The reason for Turkey’s newfound confidence is the precarious position of its allies. First there is the U.S. - highly dependent on Turkey for its strategic position in the fight against IS and hopeful that it can influence Turkey to set a better example for the region. More importantly there is Europe - highly reliant on Turkey to alleviate the pressures of the Syrian refugee crisis both economically and politically. Indeed, the EU’s capitulation to Turkey’s demands to double the amount asked in the recent ‘one in one out’ refugee deal brokered earlier this year is a testament to the sense of desperation within Europe.

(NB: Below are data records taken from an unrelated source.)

-- ==== Sys2Proof/Machine/Faults.lean ====
section
/-!
DEFINITION. Occurrences as the fault collector meets them (R383–R400): by class, broken wires, the pair test, and the end
of a pulse of LC_FAULT_N.
-/

namespace Sys2Proof.Machine

/-! ### F0 while the device runs (R398) -/

/-- Sector `c` is placed in S3. -/
def State.sectorOff (s : State) (c : Nat) : State :=
  ((s.loseSector c 3).wr (F.SEC_STATUS_PSTATE c) 3).setDom c Domain.init

/-- A stack is placed in self-refresh. -/
def State.stackOff (s : State) (c : Nat) : State :=
  (s.wr (F.HBM_STATUS_SELF_REFRESH c) 1).setDom (16 + c) Domain.init

/-- An F0 fault: while the device runs it enters the safe state, with no write of the start-attempt record (R398); in the
safe state it is recorded only. -/
def State.fault0 (s : State) (r : FaultRec) : State :=
  if s.safe then s.recordFault r
  else
    let s1 := ((s.markF0 r).raise Ev.FLT_F0).enterSafe
    let s2 := forEach (upTo 16) (fun c s => s.sectorOff c) s1
    forEach (upTo 2) (fun c s => s.stackOff c) s2

/-! ### Occurrences (R383, R387, R388) -/

/-- The region that an occurrence of an F2 source concerns, by its DETAIL; source 21 concerns several. -/
def State.faultRegion (s : State) (src detail : Nat) : Option Nat :=
  if src = 19 then some (detail % 16)
  else if src = 20 then s.tileRegion (8 * (detail % 16))
  else s.tileRegion (detail % 128)

/-- An F2 occurrence: its region is fenced, CAUSE 5 for a program error (R105, R392). -/
def State.faultF2 (s : State) (src detail : Nat) : State :=
  if src = 21 then s.stepPllFault
  else
    match s.faultRegion src detail with
    | some n => s.fault2 n src detail (if src = 19 then 5 else 4)
    | none => s.report src detail none

/-- Does a thermal source name a sensor that is left out (R402)? -/
def State.leftOut (s : State) (src detail : Nat) : Bool :=
  (src == 1 || src == 29) && bit s.bst.sensorsOut (slice detail 13 8)

/-- FLT_TEMP.MAX follows the reading that a thermal source carries (R400). -/
def State.heat (s : State) (src detail : Nat) : State :=
  if (src = 1 ∨ src = 29) ∧ toSigned 8 (s.rd F.FLT_TEMP_MAX) < toSigned 8 detail then s.wr F.FLT_TEMP_MAX detail else s

/-- The event that a source's own occurrence raises beside the class event (R401). -/
def sourceEvent : Nat → Option Nat
  | 17 => some Ev.MPU_ROUTE_ERR
  | 18 => some Ev.MPU_DM_PARITY
  | 24 => some Ev.MPU_STEP_ERR
  | _ => none

/-- An F3 occurrence is recorded; a save-list entry that failed parity is skipped by the restore (R374, source 28). -/
def State.faultF3 (s : State) (src detail : Nat) : State :=
  let s1 := s.report src detail none
  if src = 28 then
    let i := detail % 8192
    let e := Tab.get (fun _ => (0, 0)) s1.lehr.save i
    (s1.withLehr { s1.lehr with save := Tab.set (fun _ => (0, 0)) s1.lehr.save i (e.1 / 2 * 2, e.2) })
  else s1

/-- Is a reading of source 29 one that the sensor raises: at FLT_TEMP.WARN or above, for the first time since it last lay 5 °C below
it (R387)? -/
def State.warns (s : State) (detail : Nat) : Bool :=
  decide (toSigned 8 (s.rd F.FLT_TEMP_WARN) ≤ toSigned 8 (detail % 256)) && !bit s.flt.warm (slice detail 13 8)

/-- What a reading leaves of a sensor's re-arming (R387). -/
def State.rearm (s : State) (src detail : Nat) : State :=
  let t := toSigned 8 (detail % 256)
  let w := toSigned 8 (s.rd F.FLT_TEMP_WARN)
  if src ≠ 29 then s
  else if w ≤ t then s.withFlt { s.flt with warm := setBitTo s.flt.warm (slice detail 13 8) true }
  else if t ≤ w - 5 then s.withFlt { s.flt with warm := setBitTo s.flt.warm (slice detail 13 8) false }
  else s

/-- Does a source show an occurrence (R387, R402): source 29 as `warns` says, source 1 from 125 °C, and neither for a sensor left
out? -/
def State.shows (s : State) (src detail : Nat) : Bool :=
  !s.leftOut src detail && (src != 29 || s.warns detail) && (src != 1 || decide (125 ≤ toSigned 8 (detail % 256)))

/-- One occurrence. The pair of a number the table does not use never changes. -/
def State.occurrence (s : State) (src detail : Nat) : State :=
  match faultClass src with
  | none => s
  | some c =>
    let s0 := if s.leftOut src detail then s else (s.heat src (detail % 256)).rearm src detail
    if !s.shows src detail then s0
    else
      let s1 := match sourceEvent src with | some e => s0.raise e | none => s0
      if c = 0 then s1.fault0 ⟨src, 0, detail, none, false⟩
      else if c = 1 then s1.fault1 src detail false
      else if c = 2 then s1.faultF2 src detail
      else s1.faultF3 src detail

/-- Put an occurrence into a list in the order of R388: by class, then by source number, which the table numbers alike. -/
def inOrder (x : Fin 64 × BitVec 32) : List (Fin 64 × BitVec 32) → List (Fin 64 × BitVec 32)
  | [] => [x]
  | y :: ys => if x.1 ≤ y.1 then x :: y :: ys else y :: inOrder x ys

/-- FAULT_OCCURRENCE: the occurrences of one collector clock, in the order of R388. -/
def execFaultOccurrence (src : Fin 64) (detail : BitVec 32) (also : List (Fin 64 × BitVec 32)) (s : State) : Answer :=
  act s fun s => forEach (inOrder (src, detail) (also.foldr inOrder [])) (fun x s => s.occurrence x.1.val x.2.toNat) s

/-- MC_WATCHDOG: 50 ms without service (R387, source 10). -/
def execMcWatchdog (s : State) : Answer := act s fun s => s.fault1 10 0 false

/-! ### Wires (R384, R385) -/

/-- The marks of a broken wire of source `src`. -/
def State.markWire (s : State) (src : Nat) : State :=
  ((s.setReg (0x30030 + 4 * (src % 64 / 32)) (BitVec.ofNat 32 (setBitTo (s.reg (0x30030 + 4 * (src % 64 / 32))).toNat (src % 32) true))).wr
    F.FLT_STAT_WIRE 1).raise Ev.FLT_WIRE

/-- The region of a record that tells no more than its source: of 16–20 the record names one (R387), here a free value. -/
def wireRegion (src draw : Nat) : Option Nat := if 16 ≤ src && src ≤ 20 then some (draw / 2 ^ 32 % 16) else none

/-- BROKEN_WIRE: an occurrence of the source's own class, with WIRE (R384). It fences no region, because a region's gaffer acts in
the step of its fault (R391) and no step met one; its DETAIL and its region are free values. -/
def execBrokenWire (src : Fin 64) (s : State) : Answer :=
  act s fun s =>
    match faultClass src with
    | none => s
    | some c =>
      let d := s.draw % 2 ^ 32
      let s1 := s.drawn.markWire src
      if c = 0 then s1.fault0 ⟨src, 0, d, none, true⟩
      else if c = 1 then s1.fault1 src d true
      else s1.recordFault ⟨src, c, d, wireRegion src s.draw, true⟩

/-- PAIR_TEST: a pass begins; a correct answer is not recorded (R385). -/
def execPairTest (s : State) : Answer :=
  act s fun s => (s.withFlt { s.flt with testAt := s.real }).wr F.FLT_STAT_TEST_BUSY 1

/-- PAIR_TEST_TIMEOUT of a source: an F3 record with WIRE (R385); its DETAIL and its region are free values. -/
def execPairTestTimeout (src : Fin 64) (s : State) : Answer :=
  act s fun s =>
    match faultClass src with
    | none => s
    | some _ => (s.drawn.markWire src).recordFault ⟨src, 3, s.draw % 2 ^ 32, wireRegion src s.draw, true⟩

/-- LC_FAULT_PULSE_END: the pulse of F2 and F3 ends; the pin stays low under F0, F1 and the warm start of an F1, and where another head
holds the net (R399). -/
def execLcFaultPulseEnd (netLow : Bool) (s : State) : Answer :=
  act s fun s =>
    (s.withFlt { s.flt with pulses := false, netLow := netLow }).wr F.FLT_STAT_PIN_LEVEL
      (b2n (!s.on F.FLT_STAT_F0 && !s.flt.f1 && !s.start.f1 && !netLow))

end Sys2Proof.Machine
end

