/-- The third stage of any release: the partitions' hard ports are released (R237, R340). -/
def State.endRelease (s : State) (r : Releasing) : State :=
  let s1 := forEach r.parts (fun k s => (s.setReleased k true).setIsolated k false) s
  let s2 := s1.withFab { s1.fab with releasing := none }
  if r.full then s2.released else s2

/-- RELEASE_GAP_EXPIRY: the second or the third stage (R339, R340). -/
def execReleaseGapExpiry (s : State) : Answer :=
  act s fun s =>
    match s.fab.releasing with
    | none => s
    | some r =>
      if r.stage = 1 then s.stageOn r
      else if r.stage = 2 then (s.stageOn r).endRelease r
      else s

end Sys2Proof.Machine
end

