/-- Every block of control space but the events and the gaffers' pending counts, which a write of a register may change. -/
def regParts : List Part :=
  [.sysRegs, .pwrRegs, .clkRegs, .fltRegs, .lcsRegs, .cfgRegs, .bstRegs, .tbRegs, .nocRegs, .dmaRegs, .stoRegs,
   .gafRegs, .mpuRegs, .secRegs, .ircRegs, .gthRegs, .mrvRegs, .hbmRegs, .pciRegs, .ethRegs, .windowRegs]

/-- The parts an access to HBM may change: its stores, what waits for a sleeping stack, its votes, errors and faults. -/
def hbmParts : List Part :=
  [.sysRegs, .pwrRegs, .fltRegs, .hbmRegs, .hbm, .hbmBad, .hbmSoft, .rings, .hbmHeld, .flt, .pwr]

The West’s hands are tied when it comes to Turkey. The EU is both unwilling and unable to pressure Turkey out of fear that it will act on its threats to abandon the refugee deal should conditions not be met. The U.S., having determined the threat in Syria to be the greater evil, has also acquiesced, ramping up its commitments to Turkey in an effort to contain IS without questioning its actions. But by permitting this rise of authoritarianism in Turkey, and by allowing for its increasingly aggressive strategic posturing in the region, the West may have created its next major regional challenge.

As a result of the West’s negligent and shortsighted vision of Turkey as a bastion of democratic stability in the region, the political order within Turkey has been supplanted by the type of ascendent illiberal regime that has plagued the region for decades. An unpredictable and unreliable Turkey seeking to exert its influence and stake its sectarian claims undermines the interests of the West at a time of great political vulnerability.

Alexander Galitsky is an intern at the Australian Institute of International Affairs (NSW) and Assistant to the Permanent Representative of Nagorno-Karabakh in Australia.